Data supplied:
-- ==== Sys2Proof/Machine/Queue.lean ====
section
/-! DEFINITION. The priority_queue_heap commands (spec/40_priority_queue_heap.md R107 to R111). -/

namespace Sys2Proof.Machine

open Sys2Proof

/-- PQ_INSERT (R107): V = 0 is reported before a full heap (R219). -/
def execPqInsert (present : Bool) (pay : Payload) (prio : Weight) (s : State) : Host.Outcome State Fault Refusal :=
  .next <|
    if present then
      match s.queue.insert s.params { prio := prio, pay := pay } with
      | some q => (s.setQueue q).done
      | none => s.raise .capacityExhausted
    else s.raise .invalidArgument

/-- PQ_REMOVE_MIN (R108, R109): an empty queue is no error. -/
def execPqRemoveMin (s : State) : Host.Outcome State Fault Refusal :=
  .next <|
    match s.queue.removeMin with
    | some (e, q) => ((s.setQueue q).setResult (resultOfElement e)).done
    | none => (s.setResult resultOfEmpty).done

/-- PQ_SIZE (R110). -/
def execPqSize (s : State) : Host.Outcome State Fault Refusal :=
  .next (s.setResult (resultOfSize s.queue.hsize)).done

/-- PQ_CLEAR (R111). -/
def execPqClear (s : State) : Host.Outcome State Fault Refusal :=
  .next (s.setQueue (s.queue.fresh s.params)).done

end Sys2Proof.Machine
end

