/-- sift_down from slot i in a heap of n elements: the element sinks past exactly the smaller children (the left one on a
tie) that are strictly less, each of which moves one up. -/
theorem siftDown_path (fuel : Nat) (h : List HeapEntry) (n i : Nat) (hn : n ≤ h.length) (hi : i < n)
    (hf : n ≤ fuel + i) :
    ∃ (d : Nat) (p : Nat → Nat), p 0 = i ∧
      (∀ j, j < d → 2 * p j + 1 < n ∧ p (j + 1) = smallerChild h n (p j) ∧ p (j + 1) < n ∧
        (slotAt h (p (j + 1))).prio < (slotAt h i).prio ∧
        slotAt (siftDown fuel h n i) (p j) = slotAt h (p (j + 1))) ∧
      (2 * p d + 1 < n → ¬ (slotAt h (smallerChild h n (p d))).prio < (slotAt h i).prio) ∧
      slotAt (siftDown fuel h n i) (p d) = slotAt h i ∧
      ∀ k, (∀ j, j ≤ d → k ≠ p j) → slotAt (siftDown fuel h n i) k = slotAt h k := by
  induction fuel generalizing h i with
  | zero => omega
  | succ fuel ih =>
    unfold siftDown
    split
    · rename_i hc
      obtain ⟨hl, hlt⟩ := hc
      obtain ⟨hmc, hmn, -⟩ := smallerChild_spec h n i hl
      generalize hm : smallerChild h n i = m at hmc hmn hlt ⊢
      have hil : i < h.length := by omega
      have hml : m < h.length := by omega
      obtain ⟨d, p, p0, pstep, pstop, pend, pelse⟩ := ih (swapSlots h i m) m (by simpa using hn) hmn (by omega)
      have hat := fun k => slotAt_swapSlots h i m k hil hml
      have hhigh : ∀ k, m < k → slotAt (swapSlots h i m) k = slotAt h k := fun k hk => by
        rw [hat k, if_neg (by omega), if_neg (by omega)]
      have hsc : ∀ x, m ≤ x → smallerChild (swapSlots h i m) n x = smallerChild h n x := fun x hx => by
        unfold smallerChild
        rw [hhigh _ (by omega), hhigh _ (by omega)]
      have hself : slotAt (swapSlots h i m) m = slotAt h i := by rw [hat, if_pos rfl]
      rw [hself] at pstep pstop pend
      have hpb : ∀ j, j ≤ d → m ≤ p j := by
        intro j
        induction j with
        | zero => intro _; omega
        | succ j ihj =>
          intro hj
          obtain ⟨h1, h2, -⟩ := pstep j (by omega)
          have := (smallerChild_spec (swapSlots h i m) n (p j) h1).1
          have := ihj (by omega)
          omega
      have hps : ∀ j, j < d → m < p (j + 1) := by
        intro j hj
        obtain ⟨h1, h2, -⟩ := pstep j hj
        have := (smallerChild_spec (swapSlots h i m) n (p j) h1).1
        have := hpb j (by omega)
        omega
      refine ⟨d + 1, fun j => Nat.casesOn j i p, rfl, ?_, ?_, pend, ?_⟩
      · intro j hj
        cases j with
        | zero =>
          refine ⟨hl, p0.trans hm.symm, by simpa only [p0] using hmn, by simpa only [p0] using hlt, ?_⟩
          show slotAt _ i = slotAt h (p 0)
          rw [pelse i fun j hj => by have := hpb j hj; omega, hat, if_neg (by omega), if_pos rfl, p0]
        | succ j =>
          obtain ⟨h1, h2, h3, h4, h5⟩ := pstep j (by omega)
          rw [hhigh _ (hps j (by omega))] at h4 h5
          rw [hsc _ (hpb j (by omega))] at h2
          exact ⟨h1, h2, h3, h4, h5⟩
      · intro hd
        have hmd := hpb d (Nat.le_refl d)
        have hcd := (smallerChild_spec h n (p d) hd).1
        have := pstop hd
        rwa [hsc _ hmd, hhigh _ (by omega)] at this
      · intro k hk
        have h0 : k ≠ i := hk 0 (by omega)
        have hs : ∀ j, j ≤ d → k ≠ p j := fun j hj => hk (j + 1) (by omega)
        rw [pelse k hs, hat, if_neg (by have := hs 0 (by omega); omega), if_neg h0]
    · rename_i hc
      exact ⟨0, fun _ => i, rfl, by simp, fun hl hlt => hc ⟨hl, hlt⟩, rfl, fun _ _ => rfl⟩

end Sys2Proof.Machine
end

The problem: Give the lines again, exactly as they stand, from the beginning of the data through the line with "match s.queue.removeMin with".

Problem solution:
-- ==== Sys2Proof/Machine/Queue.lean ====
section
/-! DEFINITION. The priority_queue_heap commands (spec/40_priority_queue_heap.md R107 to R111). -/

namespace Sys2Proof.Machine

open Sys2Proof

/-- PQ_INSERT (R107): V = 0 is reported before a full heap (R219). -/
def execPqInsert (present : Bool) (pay : Payload) (prio : Weight) (s : State) : Host.Outcome State Fault Refusal :=
  .next <|
    if present then
      match s.queue.insert s.params { prio := prio, pay := pay } with
      | some q => (s.setQueue q).done
      | none => s.raise .capacityExhausted
    else s.raise .invalidArgument

/-- PQ_REMOVE_MIN (R108, R109): an empty queue is no error. -/
def execPqRemoveMin (s : State) : Host.Outcome State Fault Refusal :=
  .next <|
    match s.queue.removeMin with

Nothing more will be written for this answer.